Detect changed files using PHP/MySQL/CRON
INTRODUCTION
This set of scripts is an evolution from what I offered as a SitePoint article and has evolved primarily through the suggestion of Han Wechgelaer who suggested that I extend the original "hashscan" to compare and record the changes in new database tables and offered a daily report of changes.
Kudos and a big THANK YOU to Han for sharing his coding start and vastly improving the usefulness of the original hashscan code.
I have further extended Han's code by altering the code logic in the Compare block and I added the last modifiedlogic and time (datetime; to facilitate forensic analysis, if required) as well as adding the account name (for the scan) in the database tables (because I run multiple scans over several accounts and use the same database). I have also changed my earlier recommendations regarding file extensions, directory exclusions and CRON settings.
Database accesses are silent but I have included mysqli_error statements should they be required. They are controlled by the $testing switch (in the configure.php script) to turn off the reporting during production (CRON) runs.
There are now three database tables: • baseline: To record the file's path and name along with its hash value, last modified date and time and the scan's account name • history: to record every change in the baseline table for forensic purposes (except during the first run) and • scanned: to record the scan timestamps, number of changes detected and the account for which the scan was made
Each of these tables are used by the scanner script: • baseline to compare with the current file_path and hash value to determine whether the file was changed (added, altered or deleted) • history is updated to record any (or no) changes to the baseline table. I have auto-purged the history table of data over 30 days old to prevent growing the table from without bound • scanned is simply updated with a summary of the changes and is also auto-purged after 30 days;
The auto-purge number of days to retain values are only found in the clean-up just before the report output at the end of the scanner script and I've set both to 30 days although 10 days should normally be more than adequate).
The coding assumes that scans will run under CRON every hour and the reporter script will be run under CRON on a daily basis (recommended to be at the start of the webmaster's "business day" - change the CRON statement's hour and minute settings to the GMT equivalent of the start of your "business day").
The reporter script will report changes in the history table over the prior 24 hours. It is recommended that CRON NOT start the reporter script at the same minute as the scanner script (the offered CRON statements suggest a 10 minute delay on the last of the hourly executions).

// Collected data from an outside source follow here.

-- ==== Sys2Proof/Machine/CoreRegs.lean ====
section
/-!
DEFINITION. The registers of one core (spec/11, R281–R287): PSR fields, the register classes as an instruction reads and
writes them with load windows open, and the end of an instruction.
-/

namespace Sys2Proof.Machine

/-! PSR (spec/11, R284). -/

/-- Field `lo`, `width` of a word. -/
def bvField (v : BitVec 64) (lo width : Nat) : Nat := v.toNat / 2 ^ lo % 2 ^ width

/-- A word with a field replaced. -/
def bvInto (v : BitVec 64) (lo width x : Nat) : BitVec 64 :=
  (v &&& ~~~ BitVec.ofNat 64 ((2 ^ width - 1) * 2 ^ lo)) ||| BitVec.ofNat 64 (x % 2 ^ width * 2 ^ lo)

def Core.level (c : Core) : Nat := bvField c.psr 14 2
def Core.exl (c : Core) : Bool := c.psr.getLsbD 13
def Core.ie (c : Core) : Bool := c.psr.getLsbD 12
def Core.dtrap (c : Core) : Bool := c.psr.getLsbD 11
def Core.satm (c : Core) : Bool := c.psr.getLsbD 10
def Core.nc (c : Core) : BitVec 16 := BitVec.ofNat 16 (bvField c.psr 32 16)
def Core.flagN (c : Core) : Bool := c.psr.getLsbD 3
def Core.flagZ (c : Core) : Bool := c.psr.getLsbD 2
def Core.flagC (c : Core) : Bool := c.psr.getLsbD 1
def Core.flagV (c : Core) : Bool := c.psr.getLsbD 0

def Core.setPsr (c : Core) (lo width x : Nat) : Core := { c with psr := bvInto c.psr lo width x }
def Core.setNc (c : Core) (x : BitVec 16) : Core := c.setPsr 32 16 x.toNat
def Core.setDi (c : Core) : Core := c.setPsr 5 1 1
def Core.setQ (c : Core) (b : Bool) : Core := if b then c.setPsr 4 1 1 else c
def Core.setN (c : Core) (b : Bool) : Core := c.setPsr 3 1 b.toNat
def Core.setZ (c : Core) (b : Bool) : Core := c.setPsr 2 1 b.toNat
def Core.setC (c : Core) (b : Bool) : Core := c.setPsr 1 1 b.toNat
def Core.setV (c : Core) (b : Bool) : Core := c.setPsr 0 1 b.toNat

/-- The four arithmetic flags. -/
def Core.setNzcv (c : Core) (n z carry v : Bool) : Core := (((c.setN n).setZ z).setC carry).setV v

/-! Registers (spec/11, R281, R282, R286). -/

/-- The value a slot instruction reads for a register whose load is not visible yet: that of the oldest open window. -/
def Core.old (c : Core) (x : LoadDest) : Option (BitVec 128) := (c.windows.find? fun w => w.dest == x).map (·.old)

/-- The oldest window of a register takes a value that a slot instruction writes: the load lands after it (R286). -/
def setOld (x : LoadDest) (v : BitVec 128) : List Window → List Window
  | [] => []
  | w :: r => if w.dest == x then { w with old := v } :: r else w :: setOld x v r

/-- The registers themselves, whatever windows are open. -/
def Core.rawD (c : Core) (i : Fin 32) : BitVec 64 := tget 0 c.d i.val
def Core.rawA (c : Core) (i : Fin 16) : BitVec 64 := if i == 15 then tget 0 c.sp c.level else tget 0 c.a i.val
def Core.rawAc (c : Core) (i : Fin 4) : BitVec 128 := tget 0 c.ac i.val
def Core.setRawD (c : Core) (i : Fin 32) (v : BitVec 64) : Core := { c with d := tset 0 c.d i.val v }
def Core.setRawA (c : Core) (i : Fin 16) (v : BitVec 64) : Core :=
  if i == 15 then { c with sp := tset 0 c.sp c.level v } else { c with a := tset 0 c.a i.val v }
def Core.setRawAc (c : Core) (i : Fin 4) (v : BitVec 128) : Core := { c with ac := tset 0 c.ac i.val v }

/-- Operands as an instruction reads them. -/
def Core.readD (c : Core) (i : Fin 32) : BitVec 64 := match c.old (.d i) with
  | some v => v.setWidth 64
  | none => c.rawD i
def Core.readA (c : Core) (i : Fin 16) : BitVec 64 := match c.old (.a i) with
  | some v => v.setWidth 64
  | none => c.rawA i
def Core.readAc (c : Core) (i : Fin 4) : BitVec 128 := match c.old (.ac i) with
  | some v => v
  | none => c.rawAc i

/-- Results as an instruction writes them. -/
def Core.writeD (c : Core) (i : Fin 32) (v : BitVec 64) : Core :=
  if (c.old (.d i)).isSome then { c with windows := setOld (.d i) (v.setWidth 128) c.windows } else c.setRawD i v
def Core.writeA (c : Core) (i : Fin 16) (v : BitVec 64) : Core :=
  if (c.old (.a i)).isSome then { c with windows := setOld (.a i) (v.setWidth 128) c.windows } else c.setRawA i v
def Core.writeAc (c : Core) (i : Fin 4) (v : BitVec 128) : Core :=
  if (c.old (.ac i)).isSome then { c with windows := setOld (.ac i) v c.windows } else c.setRawAc i v

/-! The end of an instruction. -/

/-- Every open window has one slot fewer. -/
def Core.closeSlots (c : Core) : Core :=
  { c with windows := (c.windows.map fun w => { w with left := w.left - 1 }).filter fun w => w.left != 0 }

/-- The instruction ends, and the next one is at an address. -/
def Core.goto (c : Core) (a : BitVec 64) : Core := { c.closeSlots with pc := a }

/-- The instruction of `n` bytes ends, and the next one follows it. -/
def Core.advance (c : Core) (n : Nat) : Core := c.goto (c.pc + BitVec.ofNat 64 n)

/-- A loaded value: the register takes it, and its window keeps the value the slots read (R286, R287). -/
def Core.landLoad (c : Core) (x : LoadDest) (v : BitVec 128) : Core :=
  match x with
  | .d i => { c.setRawD i (v.setWidth 64) with windows := c.windows ++ [⟨x, 1, (c.rawD i).setWidth 128⟩] }
  | .a i => { c.setRawA i (v.setWidth 64) with windows := c.windows ++ [⟨x, 1, (c.rawA i).setWidth 128⟩] }
  | .ac i => { c.setRawAc i v with windows := c.windows ++ [⟨x, 2, c.rawAc i⟩] }

end Sys2Proof.Machine
end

WORKING ARRAYS • baseline is the array of path/filenames, file hashes, last modified date and time and the scan's account name • current is the array of CURRENT path/filenames as determined by the directory scan, file hashes and last modified date and time • the differences between baseline and current are sorted into arrays (added, altered and deleted) to facilitate baseline and history table updates and report generation. • ext is the array of file extensions to capture (empty is ALL and is recommended) • excl_ext is the array of file extensions to exclude (ext must be empty to exclude any file extensions) • skip is the array of directories to exclude
I STRONGLY recommend that your SuperScan files be located outside your webspace (at the same or higher level than public_html) to prevent access via a browser. Of course, I expect testing on your test server OR from within your webspace so minor alterations (e.g., SCAN_PATH's define statements) after testing will be necessary.
There is a problem when testing on a Windows server in that the RecursiveDirectoryIterator() and RecursiveIteratorIterator() functions will use BACKslashes which MUST be converted immediately to slashes using str_replace(chr(92), chr(47), $file_path);.
There are many configurable items (in the configure.php script) and this file is well commented so it should be easy to modify to suit your own requirements. You should not have to modify the scanner.php script.
SuperScan is NOT copyright but I would ask that these introductory comments remain for posterity.
David K. "DK" Lynn